• Sonuç bulunamadı

Kamu İktisadi Teşebbüslerinin Rolü

TÜRKİYE’DE KALKINMA POLİTİKALARI VE KAMU YÖNETİMİ

3.1. Kalkınma Çabaları ve Devlet: Osmanlı Mirası ve Cumhuriyet

3.2.2 Kamu İktisadi Teşebbüslerinin Rolü

KİT’ler iktisadi bunalım gibi zorlayıcı koşullar altında, ulusal savunma ve iktisadi gelişmeyi destekleme nedenleriyle ortaya çıkmaktadır. Ayrıca, özel kesimin boyutlarını aşan ya da ilgi göstermediği alanlarda da KİT’ler faaliyet göstermektedir (Saybaşılı, 1986: 63–64).

Başlangıçta belirtildiği gibi, Kamu İktisadi Teşebbüsleri (KİT’ler) Cumhuriyetin ilk yıllarında sanayi planları çerçevesinde ülke sanayileşmesinde önemli rol oynamıştır. KİT’leri ortak bir hukuki düzenleme altında toplayan ilk kanun, 1938 yılında çıkartılan 3460 sayılı “Sermayesinin Tamamı Devlet Tarafından Verilmek Suretiyle Kurulan İktisadi Teşekküllerin Teşkilatıyla İdare ve Murakabeleri Hakkında Kanun” dur. 1940 yılında çıkarılan 3680 sayılı “Milli Koruma Kanunu” ile Bakanlar Kuruluna KİT kurma yetkisi verilmiştir.

İkinci Dünya Savaşından sonra yaşanan ekonomik sıkıntılar nedeniyle kamu sektörünün büyüklüğü eleştiri konusu olmuş ve özel sektörün gelişmesini engellediği öne sürülmüştür. 1948 yılında ekonominin durumunu incelemek üzere davet edilen Dünya Bankası, 1950 yılında yayınladığı raporda özel sektörün rolünün genişlemesini, iktisadi devlet teşekküllerinde verimliliğin artırılmasını tavsiye etmiştir (Aysan, 2001: 32).
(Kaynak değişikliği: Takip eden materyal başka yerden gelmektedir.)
/-! ### The vault (R253 to R261) -/

/-- The vault's events: after 60 s, while the TRNG gives draws, every key and cache entry takes a fresh mask and the storage polarity is
inverted; a failed health test marks the TRNG failed and is reported where it had not failed before; a retry after 1 s counts a pass, starts
the count anew or, at the sixteenth pass in a row, ends the failure; a session past its expiry is closed; a challenge past its time is
dropped; and a JTAG response to a live challenge unlocks debug and is measured where it verifies under slot 3, and else uses the challenge
up. -/
def Obligations.VaultEventsAct : Prop :=
  ∀ s : State, s.dev.phase = .running →
    (s.vlt.trngFailed = false → s.vlt.remasked + 60 * nsPerS ≤ tb6 s →
        exec .vaultRemask s = .next (settle s (s.onVlt fun v =>
          { v with
            keys := v.keys.zipIdx.map fun p => (p.1.1, remaskedKey (v.draws + p.2) p.1.2)
            cache := v.cache.zipIdx.map fun p => remaskedEntry (v.draws + v.keys.length + p.2) p.1
            draws := v.draws + v.keys.length + v.cache.length
            inverted := !v.inverted
            remasked := tb6 s })))
      ∧ (let u := s.onVlt fun v => { v with trngFailed := true, trngPasses := 0, trngTested := tb6 s }
         (s.vlt.trngFailed = true → exec .trngHealthFail s = .next (settle s u))
          ∧ (s.vlt.trngFailed = false → exec .trngHealthFail s = .next (settle s (report 0x3010 kDevice 0 [] 0x0C01 0 0 [] u))))
      ∧ (s.vlt.trngFailed = true → s.vlt.trngTested + nsPerS ≤ tb6 s →
          exec (.trngRetest false) s = .next (settle s (s.onVlt fun v => { v with trngPasses := 0, trngFailed := true, trngTested := tb6 s }))
            ∧ (s.vlt.trngPasses < 15 → exec (.trngRetest true) s = .next (settle s
                (s.onVlt fun v => { v with trngPasses := v.trngPasses + 1, trngFailed := true, trngTested := tb6 s })))
            ∧ (s.vlt.trngPasses = 15 → exec (.trngRetest true) s = .next (settle s
                (s.onVlt fun v => { v with trngPasses := 0, trngFailed := false, trngTested := tb6 s }))))
      ∧ (∀ y, y ∈ s.host.sessions → expired s y = true → exec (.sessionExpiry y.id) s = .next (settle s (closeSession y.id s)))
      ∧ (∀ c, s.vlt.challenge = some c → liveChallenge s = none →
          exec .maintChallengeExpiry s = .next (settle s (s.onVlt fun v => { v with challenge := none })))
      ∧ (∀ sig ch, liveChallenge s = some ch →
          let u := (claimFalcon s).onVlt fun v => { v with challenge := none }
          let good := verifyUnder s 3 (ascii "KHMAINT" ++ ch ++ le 8 s.dev.fit.serial.toNat) sig
          (good = true → exec (.jtagDebugUnlock sig) s = .next (settle s (wakeDeep (report 0x3023 kDevice 0 [] 0x0C05 1 0 []
              (extend 5 ch (u.onDev fun d => { d with debugUnlocked := true }))))))
            ∧ (good = false → exec (.jtagDebugUnlock sig) s = .next (settle s u)))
Demokrat Partinin iktidarda olduğu 1950–1960 yılları arasında, devletin ekonomiye müdahalesinin azaltılması ve özel girişimin teşvik edilmesi doğrultusunda İktisadi Devlet Teşekküllerinin özelleştirilmeleri düşünülmesine rağmen bu kuruluşların üretimi ve katma değeri reel olarak iki katına çıkmıştır (Yenal, 1999: 151).

İlk kuruluşlarında İktisadi Devlet Teşekkülleri olarak adlandırılan bu kurumlar, ilk kez 1961 Anayasasında Sayıştayın görevlerini düzenleyen 127. maddenin son fıkrasında “Kamu İktisadi Teşebbüslerinin Türkiye Büyük Millet Meclisince denetlenmesi kanunla düzenlenir” hükmüyle Kamu İktisadi Teşebbüsü olarak anılmışlardır. 1982 Anayasasının 161. ve “Kamu İktisadi Teşebbüslerinin Denetimi” başlığı altındaki 165. maddelerinde de Kamu İktisadi Teşebbüsleri ifadesi kullanılmaktadır.

1964 yılında çıkarılan 440 sayılı kanunla KİT’lerin tanımı yeniden yapılmış, bu kuruluşların yönetim ve denetimleri yeniden düzenlenmiştir. 440 sayılı kanunun 1938 yılında çıkarılan 3460 sayılı kanundan en önemli farkı, 3460 sayılı kanun sermayesinin tamamı devlete ait olan kuruluşları KİT kapsamına alırken 1964 tarihli 440 sayılı kanunun sermayesinin yarısından fazlasının devlete ait olan kuruluşları da KİT kapsamına almasıdır. 1964 tarihli 440 sayılı kanunda, sermayesinin yarısından fazlasının tek başına veya birlikte devlete veya iktisadi devlet teşekküllerine ait olan ve kuruluş kanunlarında bu kanuna tabi oldukları belirtilen teşebbüsler KİT olarak tanımlanmıştır.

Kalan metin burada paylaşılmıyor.